Order.62 rule 5(1) of the Rules of Court 2012(hereinafter ROC 2012) stated that the court
may order a substituted service if personal service is not possible.

Rule 109(1) of IR 2017 stated that if the court is satisfied by an affidavit or other evidence on
oath that prompt personal service cannot be affected under rule 108, the court may order a
substituted service to be effected as follows (a) by advertising the petition in one local paper,
(b) by placing the petition on the notice board of the court premises; and (c) any other means
that the court think fit and just to bring the petition to the notice of the person to be served.

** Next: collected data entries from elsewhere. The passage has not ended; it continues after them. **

-- ==== Sys2Proof/Machine/LeVerify.lean ====
section
/-! DEFINITION. Program images: the header, the checks of R277 in their order, and the execute bound of R269. -/
namespace Sys2Proof.Machine

/-! ## The image (R273-R275) -/

/-- BAR0 offset of a bank window: 0 recto, 1 verso. -/
def bankWin (b : Nat) : Nat := 0x1200000 + 0x40000 * b

/-- The header of a program. -/
structure ProgHdr where
  base : Nat
  imageBytes : Nat
  progId : Nat
  retainId : Nat
  retainLen : Nat
  wcet : Nat
  codeOff : Nat
  codeCount : Nat
  symOff : Nat
  symCount : Nat
  initOff : Nat
  initCount : Nat
  deriving DecidableEq, Repr

/-- The header as a bank holds it. -/
def Dev.progHdr (d : Dev) (b : Nat) : ProgHdr :=
  let w (o : Nat) : Nat := memLe d.win (bankWin b + o) 4
  { base := bankWin b, imageBytes := w 8, progId := w 12, retainId := w 16, retainLen := w 20, wcet := w 24, codeOff := w 28
    codeCount := w 32, symOff := w 36, symCount := w 40, initOff := w 44, initCount := w 48 }

/-- A symbol (R274). -/
structure Sym where
  id : Nat
  ty : Nat
  kind : Nat
  bit : Nat
  retained : Bool
  addr : Nat
  raw : List Byte
  deriving DecidableEq, Repr

/-- The symbol table. -/
def Dev.progSyms (d : Dev) (h : ProgHdr) : List Sym :=
  (List.range h.symCount).map (fun i =>
    let bs := memReadN d.win (h.base + h.symOff + 8 * i) 8
    { id := leAt bs 0 2, ty := byteAt bs 2 % 16, kind := byteAt bs 2 / 16, bit := byteAt bs 3 % 32, retained := bitAt (byteAt bs 3) 5
      addr := leAt bs 4 4, raw := bs })

/-- The bytes a symbol occupies by its type: BOOL, INT32, REAL32, TIME, the timers and the edge detectors. -/
def symSize (ty : Nat) : Nat := if ty = 0 then 1 else if ty = 1 || ty = 2 then 4 else if ty = 3 then 8 else if ty ≤ 6 then 32 else 4

/-- The initial-value table: LE address and value. -/
def Dev.progInit (d : Dev) (h : ProgHdr) : List (Nat × Nat) :=
  (List.range h.initCount).map (fun i =>
    (memLe d.win (h.base + h.initOff + 8 * i) 4, memLe d.win (h.base + h.initOff + 8 * i + 4) 4))

/-- Instruction `i` of a program. -/
def Dev.progInstr (d : Dev) (h : ProgHdr) (i : Nat) : Option LInstr := lDecode (memLe d.win (h.base + h.codeOff + 4 * i) 4)

/-- Bytes of a bank. -/
def Dev.progBytes (d : Dev) (b n : Nat) : List Byte := memReadN d.win (bankWin b) n

/-! ## Header, CRC, signature -/

/-- Two ranges (offset, length) do not overlap. -/
def disjoint (a b : Nat × Nat) : Bool := a.1 + a.2 ≤ b.1 || b.1 + b.2 ≤ a.1 || a.2 == 0 || b.2 == 0

/-- HEADER. -/
def headerOk (d : Dev) (b : Nat) : Bool :=
  let h := d.progHdr b
  let w (o : Nat) : Nat := memLe d.win (bankWin b + o) 4
  let code := (h.codeOff, 4 * h.codeCount)
  let sym := (h.symOff, 8 * h.symCount)
  let init := (h.initOff, 8 * h.initCount)
  let within (t : Nat × Nat) : Bool := t.1 % 4 == 0 && 0x40 ≤ t.1 && t.1 + t.2 ≤ h.imageBytes - 64
  memReadN d.win (bankWin b) 4 == [0x41, 0x51, 0x4C, 0x50] && w 4 == 1 && 1024 ≤ h.imageBytes && h.imageBytes ≤ 262144
    && 1 ≤ h.codeCount && h.codeCount ≤ 65520 && h.symCount ≤ 65535 && w 0x38 == 0 && w 0x3C == 0
    && within code && within sym && within init && disjoint code sym && disjoint code init && disjoint sym init

/-- CRC. -/
def progCrcOk (d : Dev) (b : Nat) : Bool :=
  let n := (d.progHdr b).imageBytes - 64
  let bs := d.progBytes b n
  crc32c (bs.take 0x34 ++ List.replicate 4 0 ++ bs.drop 0x38) == leAt bs 0x34 4

/-- SIGNATURE. -/
def progSigOk (d : Dev) (b : Nat) : Bool :=
  let n := (d.progHdr b).imageBytes
  let bs := d.progBytes b n
  ecdsaVerify d.nvm.ownerKey (sha256 (bs.take (n - 64))) (bs.drop (n - 64))

/-! ## Branches and loops (R267, R268) -/

/-- The branch target of an instruction. -/
def LInstr.target : LInstr → Option Nat
  | .jmp t => some t
  | .jz _ t => some t
  | .jnz _ t => some t
  | _ => none

/-- BRANCH. -/
def branchOk (code : List LInstr) : Bool :=
  code.zipIdx.all (fun x => match x.1.target with | some t => x.2 < t && t ≤ code.length | none => true)

/-- An instruction writes register `r`. -/
def LInstr.writes (r : Nat) : LInstr → Bool
  | .alu fn rd _ _ => rd == r || ((fn == 0x30 || fn == 0x31) && rd + 1 == r)
  | .ldi rd _ => rd == r
  | .ldhi rd _ => rd == r
  | .ld n rd _ _ => rd == r || (n == 8 && rd + 1 == r)
  | .loop rc _ _ => rc == r
  | .tmr rd _ _ _ _ => rd == r
  | .edg rd _ _ _ => rd == r
  | _ => false

/-- A loop: its body runs from `lo` to its LOOP at `hi`. -/
structure LoopB where
  lo : Nat
  hi : Nat
  max : Nat
  deriving DecidableEq, Repr

/-- The loops whose back does not exceed their index. -/
def loopsOf (code : List LInstr) : List LoopB :=
  code.zipIdx.filterMap (fun x => match x.1 with
    | .loop _ back m => if back ≤ x.2 then some { lo := x.2 - back, hi := x.2, max := m } else none
    | _ => none)

/-- LOOP. -/
def loopOk (code : List LInstr) : Bool :=
  let ls := loopsOf code
  code.zipIdx.all (fun x => match x.1 with
    | .loop rc back _ => back ≤ x.2 && ((code.drop (x.2 - back)).take back).all (fun i => !i.writes rc)
    | _ => true)
  && ls.all (fun a => ls.all (fun b => a.hi < b.lo || b.hi < a.lo || (a.lo ≤ b.lo && b.hi ≤ a.hi) || (b.lo ≤ a.lo && a.hi ≤ b.hi)))

/-! ## Addresses and symbols -/

/-- An access of `n` bytes at a fixed address is mapped. -/
def leMapped (a n : Nat) : Bool := a + n ≤ 0x10000 || (0x10000 ≤ a && a + n ≤ 0x10000 + leOutBytes) || (0x20000 ≤ a && a + n ≤ 0x40000)

/-- ADDRESS. -/
def addressOk (code : List LInstr) : Bool :=
  code.all (fun i => match i with
    | .ld n _ 0 a => a % n == 0 && leMapped a n
    | .st n _ 0 a => a % n == 0 && leMapped a n && 0x10000 ≤ a
    | _ => true)

/-- Insertion of a range in ascending order. -/
def rangesDisjoint (rs : List (Nat × Nat)) : Bool :=
  let s := rs.mergeSort (fun a b => decide (a.1 ≤ b.1))
  (s.zip s.tail).all (fun x => x.1.1 + x.1.2 ≤ x.2.1)

/-- SYMBOL. -/
def symbolOk (code : List LInstr) (syms : List Sym) (retainLen : Nat) : Bool :=
  (syms.zip syms.tail).all (fun x => x.1.id < x.2.id)
  && syms.all (fun s =>
    let n := symSize s.ty
    let a := s.addr
    let inR (lo len : Nat) (n : Nat) : Bool := lo ≤ a && a + n ≤ lo + len
    let single := s.kind != 0 && s.ty == 0
    1 ≤ s.id && s.ty ≤ 8 && s.kind ≤ 2 && byteAt s.raw 3 < 64 && a < 2 ^ 18 && (s.ty ≤ 3 || s.kind == 0)
      && (s.ty ≤ 3 || (a - 0x20000) % (if s.ty ≤ 6 then 32 else 4) == 0)
      && (if s.kind = 0 then inR 0x20000 0x20000 n
          else if s.kind = 1 then (if single then a + s.bit / 8 < 0x10000 else inR 0 0x10000 n)
          else (if single then 0x10000 ≤ a && a + s.bit / 8 < 0x10000 + leOutBytes else inR 0x10000 leOutBytes n))
      && (!s.retained || (0x20000 ≤ a && a + n ≤ 0x20000 + retainLen)))
  && rangesDisjoint ((syms.filter (fun s => s.kind == 0)).map (fun s => (s.addr, symSize s.ty)))
  && code.all (fun i => match i with
    | .tmr _ _ _ kind slot => syms.any (fun s => s.kind == 0 && s.ty == 4 + kind && s.addr == 0x20000 + 32 * slot)
    | .edg _ _ kind word => syms.any (fun s => s.kind == 0 && s.ty == 7 + kind && s.addr == 0x20000 + 4 * word)
    | _ => true)

/-- INIT. -/
def initOk (es : List (Nat × Nat)) : Bool := es.all (fun e => e.1 % 4 == 0 && 0x20000 ≤ e.1 && e.1 + 4 ≤ 0x40000)

/-- RETAIN (R275). -/
def retainOk (h : ProgHdr) (syms : List Sym) : Bool :=
  let rs := syms.filter (fun s => s.retained)
  h.retainLen % 4 == 0 && h.retainLen ≤ 16384 && h.retainId == (if rs.isEmpty then 0 else crc32c (rs.map Sym.raw).flatten)

/-! ## The execute bound (R269) -/

/-- One sweep over the code in ascending order: what a reached instruction leads to is reached, a LOOP's target too. -/
def reachSweep (code : List LInstr) (a : Array Bool) : Array Bool :=
  code.zipIdx.foldl (fun (a : Array Bool) x =>
    if a.getD x.2 false then
      let a := match x.1 with
        | .jmp _ => a
        | .end_ => a
        | .loop _ back _ => (a.setIfInBounds (x.2 + 1) true).setIfInBounds (x.2 - back) true
        | _ => a.setIfInBounds (x.2 + 1) true
      match x.1.target with
      | some t => a.setIfInBounds t true
      | none => a
    else a) a

/-- The indices that can be reached from index 0, as flags: a sweep for every LOOP, whose body may be entered behind its start. -/
def reachable (code : List LInstr) : Array Bool :=
  (List.range ((loopsOf code).length + 1)).foldl (fun a _ => reachSweep code a)
    ((Array.replicate (code.length + 1) false).setIfInBounds 0 true)

/-- The loops that lie immediately inside [lo, hi], other than the loop of `hi` itself. -/
def innerLoops (ls : List LoopB) (lo hi : Nat) (own : Bool) : List LoopB :=
  let cs := ls.filter (fun l => lo ≤ l.lo && l.hi ≤ hi && !(own && l.hi == hi))
  cs.filter (fun l => !cs.any (fun o => o != l && o.lo ≤ l.lo && l.hi ≤ o.hi))

/-- Longest paths of a region, by index: `own` says that the region is the body of the loop at `hi`. `fuel` exceeds the depth of
nesting. -/
def regionPaths (code : Array LInstr) (reach : Array Bool) (ls : List LoopB) : Nat → Nat → Nat → Bool → Array Nat
  | 0, _, _, _ => #[]
  | fuel + 1, lo, hi, own =>
    let inner := innerLoops ls lo hi own
    let n := hi + 1 - lo
    -- the value at an index of the region; outside the region a path has ended
    let at_ (a : Array Nat) (i : Nat) : Nat := if lo ≤ i && i ≤ hi then a.getD (i - lo) 0 else 0
    (List.range n).reverse.foldl (fun (a : Array Nat) o =>
      let i := lo + o
      match inner.find? (fun l => l.lo ≤ i && i ≤ l.hi) with
      | some l =>
        if i = l.hi then
          let body := regionPaths code reach ls fuel l.lo l.hi true
          -- indices at which the body can be entered: its start, and targets of branches from outside it
          let entries := ((List.range (l.hi + 1 - l.lo)).map (fun j => l.lo + j)).filter (fun j =>
            reach.getD j false && (j == l.lo || (List.range code.size).any (fun k => !(l.lo ≤ k && k ≤ l.hi) && reach.getD k false
              && (code.getD k .nop).target == some j)))
          let longest := (entries.map (fun j => body.getD (j - l.lo) 0)).foldl max 0
          let leaves := ((List.range (l.hi + 1 - l.lo)).filterMap (fun j =>
            if reach.getD (l.lo + j) false then (code.getD (l.lo + j) .nop).target else none)).filter (fun t => l.hi < t)
          let after := ((l.hi + 1) :: leaves).map (at_ a)
          a.setIfInBounds o (l.max * longest + after.foldl max 0)
        else a.setIfInBounds o (at_ a (i + 1))
      | none =>
        let c := code.getD i .nop
        let next : List Nat := match c with
          | .jmp t => [t]
          | .jz _ t => [t, i + 1]
          | .jnz _ t => [t, i + 1]
          | .end_ => []
          | _ => if own && i = hi then [] else [i + 1]
        a.setIfInBounds o (c.cost + (next.map (at_ a)).foldl max 0)) (Array.replicate n 0)

/-- The execute bound of a program. -/
def executeBound (code : List LInstr) : Nat :=
  if code.isEmpty then 0
  else (regionPaths code.toArray (reachable code) (loopsOf code) (code.length + 1) 0 (code.length - 1) false).getD 0 0

/-! ## Verification (R277) -/

/-- The code of a verification of bank `b`, with the execute bound where it was computed. -/
def progVerifyCode (b : Nat) (d : Dev) : Nat × Nat :=
  let h := d.progHdr b
  if !headerOk d b then (1, 0)
  else if !progCrcOk d b then (2, 0)
  else if d.nvm.ownerKey.isEmpty then (3, 0)
  else if !progSigOk d b then (4, 0)
  else match allSome ((List.range h.codeCount).map (d.progInstr h)) with
    | none => (5, 0)
    | some code =>
      let syms := d.progSyms h
      if !branchOk code then (6, 0)
      else if !loopOk code then (7, 0)
      else if !addressOk code then (8, 0)
      else if !symbolOk code syms h.retainLen then (9, 0)
      else if !initOk (d.progInit h) then (10, 0)
      else if !retainOk h syms then (11, 0)
      else
        let bound := executeBound code
        if h.wcet < bound || d.get LGE_CFG_watchdog_us * 1000 ≤ bound + 17000 then (12, bound) else (0, bound)

/-- The state field of a bank. -/
def bankState (b : Nat) : Fld := if b = 0 then LGE_PROG_STAT_recto else LGE_PROG_STAT_verso

/-- Show a bank's header words while it is VERIFIED; zero otherwise. -/
def bankInfo (b bound : Nat) (ok : Bool) (d : Dev) : Dev :=
  let h := d.progHdr b
  let v (x : Nat) : Nat := if ok then x else 0
  (((d.set (LGE_PROG_INFO_ID b) (v h.progId)).set (LGE_PROG_INFO_RETAIN b) (v h.retainId)).set (LGE_PROG_INFO_SIZES b)
    (v (h.retainLen + h.codeCount * 65536))).set (LGE_PROG_INFO_BOUND b) (v bound)

/-- A verification ends: result, bank state, INFO words and event source 106 (R277, R284). -/
def bankVerified (b : Nat) (d : Dev) : Nat × Dev :=
  let (code, bound) := progVerifyCode b d
  let d := (d.set LGE_PROG_STAT_result code).set (bankState b) (if code = 0 then 2 else 3)
  (code, raise 106 (bankInfo b bound (code == 0) d))

/-- An accepted write to a bank makes it UNVERIFIED (R276). -/
def bankTouched (b : Nat) (d : Dev) : Dev := bankInfo b 0 false (d.set (bankState b) 0)

end Sys2Proof.Machine
end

Order 62 Rule 6(1)(cc) of ROC 2012 is amended that a document served by means of
electronic communication is allowed due to the pandemic.
Application
In the application, by virtue of Rule 109(1) of IR 2017 and Order 62 Rule 6(1)(cc) of ROC
2012, the service by electronic methods shall be valid as long as the court is satisfying that
creditor is unable to serve the bankruptcy notice personally on the debtor.

Conclusion
A substituted service can be affected by electronic methods

Issues
What will be your advice to Bank Kaya if the total judgment sum against Ms. Nans is only
RM85,000?

Law
According to Insolvency (Amendment) Act 2020 & The Temporary Measures for
Reducing the Impact of Coronavirus Disease 2019 (Covid-19) Act 2020, the threshold to
present bankruptcy petition raised to RM100,000 which takes effect on 18 March2020.

Therefore, before 18 March 2020 the threshold to present bankruptcy petition was Rm50,000.

Application
Thus, since the bankruptcy notice was issued on 4th March 2020. Bank Kaya Bhd can still
issue the bankruptcy notice against Ms Nanas.

Conclusion
Bank Kaya can still present his bankruptcy petition against Ms Nanas.